<<<<
-- ==== Sys2Proof/Laws/KeptQosOps.lean ====
section
/-! SUPPORT. What the operations of `Machine/QosOps.lean` keep: one lemma each. -/
namespace Sys2Proof.Laws
open Sys2Proof Sys2Proof.Machine Sys2Proof.Safety
set_option linter.unreachableTactic false
set_option linter.unusedTactic false

theorem kept_takeTokens {r0 : State} {port part n : Nat} {s : State} (hk : Kept r0 s) :
    KeptO r0 (takeTokens port part n s) := by
  unfold takeTokens
  repeat' first | intro _ | (with_reducible first | assumption | apply kept_setQport | apply Kept.ite | apply KeptO.none | apply KeptO.some | apply KeptO.ite | fail_if_no_progress apply Kept.rest) | dsimp only | split

theorem kept_issueReq {r0 : State} {r : Req} {s : State} (hk : Kept r0 s) :
    Kept r0 (issueReq r s).2 := by
  unfold issueReq
  repeat' first | intro _ | (with_reducible first | assumption | apply kept_raise | apply kept_takeTokens | apply Kept.ite | apply Kept.opt (by assumption) | apply KeptO.none | apply KeptO.some | apply KeptO.ite | fail_if_no_progress apply Kept.rest) | dsimp only | split

theorem kept_leavePort {r0 : State} {r : Req} {s : State} (hk : Kept r0 s) :
    KeptO r0 (leavePort r s) := by
  unfold leavePort
  repeat' first | intro _ | (with_reducible first | assumption | apply kept_setQport | apply kept_takeTokens | apply Kept.ite | apply Kept.opt (by assumption) | apply KeptO.none | apply KeptO.some | apply KeptO.ite | apply KeptO.map | fail_if_no_progress apply Kept.rest) | dsimp only | split

theorem kept_hostWriteNow {r0 : State} {port part : Nat} {sched : Bool} {len : Nat} {s : State} (hk : Kept r0 s) :
    KeptO r0 (hostWriteNow port part sched len s) := by
  unfold hostWriteNow
  repeat' first | intro _ | (with_reducible first | assumption | apply kept_takeTokens | apply Kept.ite | apply Kept.opt (by assumption) | apply KeptO.none | apply KeptO.some | apply KeptO.ite | fail_if_no_progress apply Kept.rest) | dsimp only | split

theorem kept_countMiss {r0 : State} {p : Nat} {s : State} (hk : Kept r0 s) :
    Kept r0 (countMiss p s) := by
  unfold countMiss
  repeat' first | intro _ | (with_reducible first | assumption | apply kept_setQpart | apply kept_raise | apply Kept.ite | fail_if_no_progress apply Kept.rest) | dsimp only | split

theorem kept_completeStats {r0 : State} {r : Req} {s : State} (hk : Kept r0 s) :
    Kept r0 (completeStats r s) := by
  unfold completeStats
  repeat' first | intro _ | (with_reducible first | assumption | apply kept_setQport | apply kept_raise | apply kept_countMiss | apply Kept.ite | fail_if_no_progress apply Kept.rest) | dsimp only | split

theorem kept_countAccess {r0 : State} {unit len : Nat} {write : Bool} {s : State} (hk : Kept r0 s) :
    Kept r0 (countAccess unit len write s) := by
  unfold countAccess
  repeat' first | intro _ | (with_reducible first | assumption | apply kept_completeStats | apply Kept.ite | fail_if_no_progress apply Kept.rest) | dsimp only | split

theorem kept_putQosValues {r0 : State} {n p : Nat} {v : Nat × Nat × Nat × Nat × Nat × Nat} {s : State} (hk : Kept r0 s) :
    Kept r0 (putQosValues n p v s) := by
  unfold putQosValues
  repeat' first | intro _ | (with_reducible first | assumption | apply kept_setQport | apply Kept.ite | fail_if_no_progress apply Kept.rest) | dsimp only | split

theorem kept_putMiss {r0 : State} {p thresh window : Nat} {s : State} (hk : Kept r0 s) :
    Kept r0 (putMiss p thresh window s) := by
  unfold putMiss
  repeat' first | intro _ | (with_reducible first | assumption | apply kept_setQpart | apply Kept.ite | fail_if_no_progress apply Kept.rest) | dsimp only | split

theorem kept_qosRelease {r0 : State} {p : Nat} {fromStopped : Bool} {s : State} (hk : Kept r0 s) :
    Kept r0 (qosRelease p fromStopped s) := by
  unfold qosRelease
  repeat' first | intro _ | (with_reducible first | assumption | apply kept_setQpart | apply Kept.ite | fail_if_no_progress apply Kept.rest) | dsimp only | split

end Sys2Proof.Laws
end

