-- ==== Sys2Proof/Laws/KeptNoc.lean ====
section
/-! SUPPORT. What the operations of `Machine/Noc.lean` keep: one lemma each. -/
namespace Sys2Proof.Laws
open Sys2Proof Sys2Proof.Machine Sys2Proof.Safety
set_option linter.unreachableTactic false
set_option linter.unusedTactic false

theorem kept_headCheck {r0 : State} {head : Ecc} {p : Packet} {s : State} (hk : Kept r0 s) :
    Kept r0 (headCheck head p s).2 := by
  unfold headCheck
  repeat' first | intro _ | (with_reducible first | assumption | apply kept_raise | apply kept_checkEcc | apply kept_recordDrop | apply kept_losePacket | apply Kept.ite | apply Kept.snd (by assumption) | fail_if_no_progress apply Kept.rest) | dsimp only | split

theorem kept_refuseReq {r0 : State} {r : Req} {s : State} (hk : Kept r0 s) :
    Kept r0 (refuseReq r s) := by
  unfold refuseReq
  repeat' first | intro _ | (with_reducible first | assumption | apply kept_modReq | apply kept_freeBytes | apply kept_pushResp | apply Kept.ite | fail_if_no_progress apply Kept.rest) | dsimp only | split

theorem kept_toOccupant {r0 : State} {n off : Nat} {r : Req} {s : State} (hk : Kept r0 s) :
    Kept r0 (toOccupant n off r s) := by
  unfold toOccupant
  repeat' first | intro _ | (with_reducible first | assumption | apply kept_emit | apply kept_setSite | apply kept_geljaTo | apply kept_modReq | apply Kept.ite | fail_if_no_progress apply Kept.rest) | dsimp only | split

theorem kept_serveReq {r0 : State} {r : Req} {off : Nat} {ecc : Ecc} {s : State} (hk : Kept r0 s) :
    Kept r0 (serveReq r off ecc s) := by
  unfold serveReq
  repeat' first | intro _ | (with_reducible first | assumption | apply kept_modReq | apply kept_raise | apply kept_countCe | apply kept_strikeUe | apply kept_atHome | apply kept_refuseReq | apply kept_toOccupant | apply Kept.ite | fail_if_no_progress apply Kept.rest) | dsimp only | split

theorem kept_flitCheck {r0 : State} {tag : Nat} {flits : Ecc} {s : State} (hk : Kept r0 s) :
    Kept r0 (flitCheck tag flits s) := by
  unfold flitCheck
  repeat' first | intro _ | (with_reducible first | assumption | apply kept_modReq | apply Kept.ite | fail_if_no_progress apply Kept.rest) | dsimp only | split

theorem kept_nocRequest {r0 : State} {write : Bool} {tag off : Nat} {head ecc : Ecc} {s : State} (hk : Kept r0 s) :
    Kept r0 (nocRequest write tag off head ecc s) := by
  unfold nocRequest
  repeat' first | intro _ | (with_reducible first | assumption | apply kept_pumpXfe | apply kept_takePacket | apply kept_headCheck | apply kept_serveReq | apply kept_flitCheck | apply Kept.ite | apply Kept.snd (by assumption) | fail_if_no_progress apply Kept.rest) | dsimp only | split

theorem kept_answerSite {r0 : State} {n t op : Nat} {r : Req} {bs : List Byte} {poison refused : Bool} {s : State} (hk : Kept r0 s) :
    Kept r0 (answerSite n t op r bs poison refused s) := by
  unfold answerSite
  repeat' first | intro _ | (with_reducible first | assumption | apply kept_emit | apply kept_answerGelja | apply Kept.ite | fail_if_no_progress apply Kept.rest) | dsimp only | split

theorem kept_deliver {r0 : State} {r : Req} {bs : List Byte} {poison refused : Bool} {s : State} (hk : Kept r0 s) :
    Kept r0 (deliver r bs poison refused s) := by
  unfold deliver
  repeat' first | intro _ | (with_reducible first | assumption | apply kept_dropReq | apply kept_completeStats | apply kept_auditRead | apply kept_xfeRead | apply kept_xfeWrote | apply kept_collRead | apply kept_collWrote | apply kept_cellReturn | apply kept_cellAck | apply kept_answerSite | apply Kept.ite | fail_if_no_progress apply Kept.rest) | dsimp only | split

theorem kept_drainReads {r0 : State} : ∀ (a0 : Nat) {a1 : Initiator} {a2 : State}, Kept r0 a2 → Kept r0 (drainReads a0 a1 a2) := by
  intro a0
  induction a0 with
  | zero =>
    intros
    unfold drainReads
    repeat' first | intro _ | (with_reducible first | assumption | apply kept_deliver | apply Kept.ite | fail_if_no_progress apply Kept.rest) | dsimp only | split
  | succ _ ih =>
    intros
    unfold drainReads
    repeat' first | intro _ | (with_reducible first | assumption | apply ih | apply kept_deliver | apply Kept.ite | fail_if_no_progress apply Kept.rest) | dsimp only | split

theorem kept_arriveResp {r0 : State} {r : Req} {bs : List Byte} {poison refused : Bool} {s : State} (hk : Kept r0 s) :
    Kept r0 (arriveResp r bs poison refused s) := by
  unfold arriveResp
  repeat' first | intro _ | (with_reducible first | assumption | apply kept_modReq | apply kept_deliver | apply kept_drainReads | apply Kept.ite | fail_if_no_progress apply Kept.rest) | dsimp only | split

theorem kept_takeResp {r0 : State} {tag : Nat} {s : State} (hk : Kept r0 s) :
    Kept r0 (takeResp tag s).2 := by
  unfold takeResp
  repeat' first | intro _ | (with_reducible first | assumption | apply Kept.ite | fail_if_no_progress apply Kept.rest) | dsimp only | split

theorem kept_nocResponse {r0 : State} {want : Resp → Req → Bool} {tag : Nat} {head flits : Ecc} {s : State} (hk : Kept r0 s) :
    Kept r0 (nocResponse want tag head flits s) := by
  unfold nocResponse
  repeat' first | intro _ | (with_reducible first | assumption | apply kept_takePacket | apply kept_headCheck | apply kept_arriveResp | apply kept_takeResp | apply Kept.ite | apply Kept.snd (by assumption) | fail_if_no_progress apply Kept.rest) | dsimp only | split

theorem kept_respTimeout {r0 : State} {tag : Nat} {s : State} (hk : Kept r0 s) :
    Kept r0 (respTimeout tag s) := by
  unfold respTimeout
  repeat' first | intro _ | (with_reducible first | assumption | apply kept_raise | apply kept_freeBytes | apply kept_arriveResp | apply Kept.ite | apply Kept.snd (by assumption) | fail_if_no_progress apply Kept.rest) | dsimp only | split

theorem kept_sliceStall {r0 : State} {router input : Nat} {s : State} (hk : Kept r0 s) :
    Kept r0 (sliceStall router input s) := by
  unfold sliceStall
  repeat' first | intro _ | (with_reducible first | assumption | apply kept_raise | apply Kept.ite | fail_if_no_progress apply Kept.rest) | dsimp only | split

theorem kept_auditAll {r0 : State} {s : State} (hk : Kept r0 s) :
    Kept r0 (auditAll s) := by
  unfold auditAll
  repeat' first | intro _ | (with_reducible first | assumption | apply kept_auditStep | apply Kept.ite | apply Kept.foldl | apply Kept.foldl2 | apply Kept.foldl3 | fail_if_no_progress apply Kept.rest) | dsimp only | split

theorem kept_hostLeave {r0 : State} {s : State} (hk : Kept r0 s) :
    Kept r0 (hostLeave s) := by
  unfold hostLeave
  repeat' first | intro _ | (with_reducible first | assumption | apply kept_emit | apply kept_dropReq | apply kept_completeStats | apply kept_hostReadGo | apply kept_xfePosted | apply Kept.ite | apply Kept.foldl | apply Kept.foldl2 | apply Kept.foldl3 | fail_if_no_progress apply Kept.rest) | dsimp only | split

theorem kept_portsMove {r0 : State} {s : State} (hk : Kept r0 s) :
    Kept r0 (portsMove s) := by
  unfold portsMove
  repeat' first | intro _ | (with_reducible first | assumption | apply kept_sendFlits | apply kept_payCredits | apply kept_deliverHeld | apply kept_pumpAll | apply kept_nocTick | apply kept_hostLeave | apply Kept.ite | apply Kept.foldl | apply Kept.foldl2 | apply Kept.foldl3 | fail_if_no_progress apply Kept.rest) | dsimp only | split

theorem kept_idleTick {r0 : State} {s : State} (hk : Kept r0 s) :
    Kept r0 (idleTick s) := by
  unfold idleTick
  repeat' first | intro _ | (with_reducible first | assumption | apply kept_stallTick | apply kept_auditAll | apply kept_portsMove | apply Kept.ite | fail_if_no_progress apply Kept.rest) | dsimp only | split

end Sys2Proof.Laws
end

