-- ==== Sys2Proof/Laws/KeptMapOps.lean ====
section
/-! SUPPORT. What the operations of `Machine/MapOps.lean` keep: one lemma each. -/
namespace Sys2Proof.Laws
open Sys2Proof Sys2Proof.Machine Sys2Proof.Safety
set_option linter.unreachableTactic false
set_option linter.unusedTactic false

theorem kept_chooseRun {r0 : State} {p : Nat} {hbm : Bool} {k : Nat} {s : State} (hk : Kept r0 s) :
    KeptP r0 (chooseRun p hbm k s) := by
  unfold chooseRun
  repeat' first | intro _ | (with_reducible first | assumption | apply Kept.ite | apply KeptP.none | apply KeptP.some | apply KeptP.ite | apply KeptP.map | apply KeptP.mapV | apply Kept.free_ (c := Nat.le_succ _) | fail_if_no_progress apply Kept.rest) | dsimp only | split

theorem kept_assignRun {r0 : State} {ctx : Nat} {wide : Bool} {k g : Nat} {s : State} (hk : Kept r0 s) :
    Kept r0 (assignRun ctx wide k g s) := by
  unfold assignRun
  repeat' first | intro _ | (with_reducible first | assumption | apply kept_setGranule | apply kept_zeroGranule | apply Kept.ite | apply Kept.foldl | apply Kept.foldl2 | apply Kept.foldl3 | fail_if_no_progress apply Kept.rest) | dsimp only | split

theorem kept_newTable {r0 : State} {p : Nat} {hbm : Bool} {s : State} (hk : Kept r0 s) :
    KeptP r0 (newTable p hbm s) := by
  unfold newTable
  repeat' first | intro _ | (with_reducible first | assumption | apply kept_zeroGranule | apply kept_chooseRun | apply Kept.ite | apply Kept.optP (by assumption) | apply KeptP.none | apply KeptP.some | apply KeptP.ite | apply KeptP.map | apply KeptP.mapV | fail_if_no_progress apply Kept.rest) | dsimp only | split

theorem kept_writePte {r0 : State} {a v : Nat} {s : State} (hk : Kept r0 s) :
    Kept r0 (writePte a v s) := by
  unfold writePte
  repeat' first | intro _ | (with_reducible first | assumption | apply kept_memPut | apply Kept.ite | fail_if_no_progress apply Kept.rest) | dsimp only | split

theorem kept_enterPage {r0 : State} {p : Nat} {m : DevMap} {hbm : Bool} : ∀ (a0 : Nat) {a1 : Nat} {a2 : State}, Kept r0 a2 → KeptO r0 (enterPage p m hbm a0 a1 a2) := by
  intro a0
  induction a0 with
  | zero =>
    intros
    unfold enterPage
    repeat' first | intro _ | (with_reducible first | assumption | apply kept_newTable | apply kept_writePte | apply Kept.ite | apply Kept.foldl | apply Kept.foldl2 | apply Kept.foldl3 | apply Kept.optP (by assumption) | apply KeptO.none | apply KeptO.some | apply KeptO.ite | exact Kept.ofO (by assumption) | apply KeptP.none | apply KeptP.some | apply KeptP.ite | apply KeptP.foldl | exact Kept.ofP (by assumption) | fail_if_no_progress apply Kept.rest) | dsimp only | split
  | succ _ ih =>
    intros
    unfold enterPage
    repeat' first | intro _ | (with_reducible first | assumption | apply ih | apply kept_newTable | apply kept_writePte | apply Kept.ite | apply Kept.foldl | apply Kept.foldl2 | apply Kept.foldl3 | apply Kept.optP (by assumption) | apply KeptO.none | apply KeptO.some | apply KeptO.ite | exact Kept.ofO (by assumption) | apply KeptP.none | apply KeptP.some | apply KeptP.ite | apply KeptP.foldl | exact Kept.ofP (by assumption) | fail_if_no_progress apply Kept.rest) | dsimp only | split

theorem kept_mapPage {r0 : State} {p : Nat} {m : DevMap} {s : State} (hk : Kept r0 s) :
    KeptO r0 (mapPage p m s) := by
  unfold mapPage
  repeat' first | intro _ | (with_reducible first | assumption | apply kept_xlForget | apply kept_newTable | apply kept_enterPage | apply Kept.ite | apply Kept.opt (by assumption) | apply Kept.optP (by assumption) | apply KeptO.none | apply KeptO.some | apply KeptO.ite | apply KeptO.map | apply KeptP.none | apply KeptP.some | apply KeptP.ite | apply KeptP.map | apply KeptP.mapV | fail_if_no_progress apply Kept.rest) | dsimp only | split

theorem kept_mapPages {r0 : State} {p : Nat} : ∀ (a0 : List DevMap) {a1 : State}, Kept r0 a1 → KeptO r0 (mapPages p a0 a1) := by
  intro a0
  induction a0 with
  | nil =>
    intros
    unfold mapPages
    repeat' first | intro _ | (with_reducible first | assumption | apply kept_mapPage | apply Kept.ite | apply Kept.opt (by assumption) | apply KeptO.none | apply KeptO.some | apply KeptO.ite | fail_if_no_progress apply Kept.rest) | dsimp only | split
  | cons _ _ ih =>
    intros
    unfold mapPages
    repeat' first | intro _ | (with_reducible first | assumption | apply ih | apply kept_mapPage | apply Kept.ite | apply Kept.opt (by assumption) | apply KeptO.none | apply KeptO.some | apply KeptO.ite | fail_if_no_progress apply Kept.rest) | dsimp only | split

theorem kept_rebuildTables {r0 : State} {p : Nat} {s : State} (hk : Kept r0 s) :
    Kept r0 (rebuildTables p s) := by
  unfold rebuildTables
  repeat' first | intro _ | (with_reducible first | assumption | apply kept_xlDrop | apply kept_releaseGran | apply kept_mapPage | apply Kept.ite | apply Kept.foldl | apply Kept.foldl2 | apply Kept.foldl3 | apply Kept.opt (by assumption) | apply Kept.getD | apply KeptO.none | apply KeptO.some | apply KeptO.ite | apply KeptO.map | exact Kept.ofO (by assumption) | fail_if_no_progress apply Kept.rest) | dsimp only | split

theorem kept_takeRuns {r0 : State} {p : Nat} {hbm : Bool} {k ctx : Nat} {wide : Bool} {runs : Nat} {s : State} (hk : Kept r0 s) :
    KeptP r0 (takeRuns p hbm k ctx wide runs s) := by
  unfold takeRuns
  repeat' first | intro _ | (with_reducible first | assumption | apply kept_chooseRun | apply kept_assignRun | apply Kept.ite | apply Kept.foldl | apply Kept.foldl2 | apply Kept.foldl3 | apply Kept.optP (by assumption) | apply KeptP.none | apply KeptP.some | apply KeptP.ite | apply KeptP.map | apply KeptP.mapV | apply KeptP.foldl | exact Kept.ofP (by assumption) | fail_if_no_progress apply Kept.rest) | dsimp only | split

theorem kept_mapEnds {r0 : State} {p ctx dva pg n per w total : Nat} {s : State} {o : Option (List Nat × State)} (hk : Kept r0 s)
    (ho : KeptP r0 o) : Kept r0 (mapEnds p ctx dva pg n per w total s o) := by
  unfold mapEnds
  split
  · exact kept_mbEnd hk
  · split
    · exact kept_mbEnd hk
    · exact kept_mbEnd (Kept.opt (by assumption) (kept_mapPages _ (Kept.ofP ho)))

theorem kept_mapDevice {r0 : State} {s : State} (hk : Kept r0 s) :
    Kept r0 (mapDevice s) := by
  unfold mapDevice
  repeat' first | intro _ | (with_reducible first | assumption | apply kept_mbEnd | apply kept_takeRuns | apply kept_mapEnds | apply kept_takeRuns | apply Kept.ite | apply Kept.optP (by assumption) | apply KeptP.none | apply KeptP.some | apply KeptP.ite | apply KeptP.map | apply KeptP.mapV | fail_if_no_progress apply Kept.rest) | dsimp only | split

theorem kept_unmapDevice {r0 : State} {s : State} (hk : Kept r0 s) :
    Kept r0 (unmapDevice s) := by
  unfold unmapDevice
  repeat' first | intro _ | (with_reducible first | assumption | apply kept_releaseGran | apply kept_mbEnd | apply kept_rebuildTables | apply Kept.ite | apply Kept.foldl | apply Kept.foldl2 | apply Kept.foldl3 | apply Kept.foldl4 | fail_if_no_progress apply Kept.rest) | dsimp only | split

end Sys2Proof.Laws
end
>>>>
WHAT THE EXERCISE ASKS: Looking at the material above, please state how many lines include the string "lemma", and give only that number.

RESULT OF THE EXERCISE: 3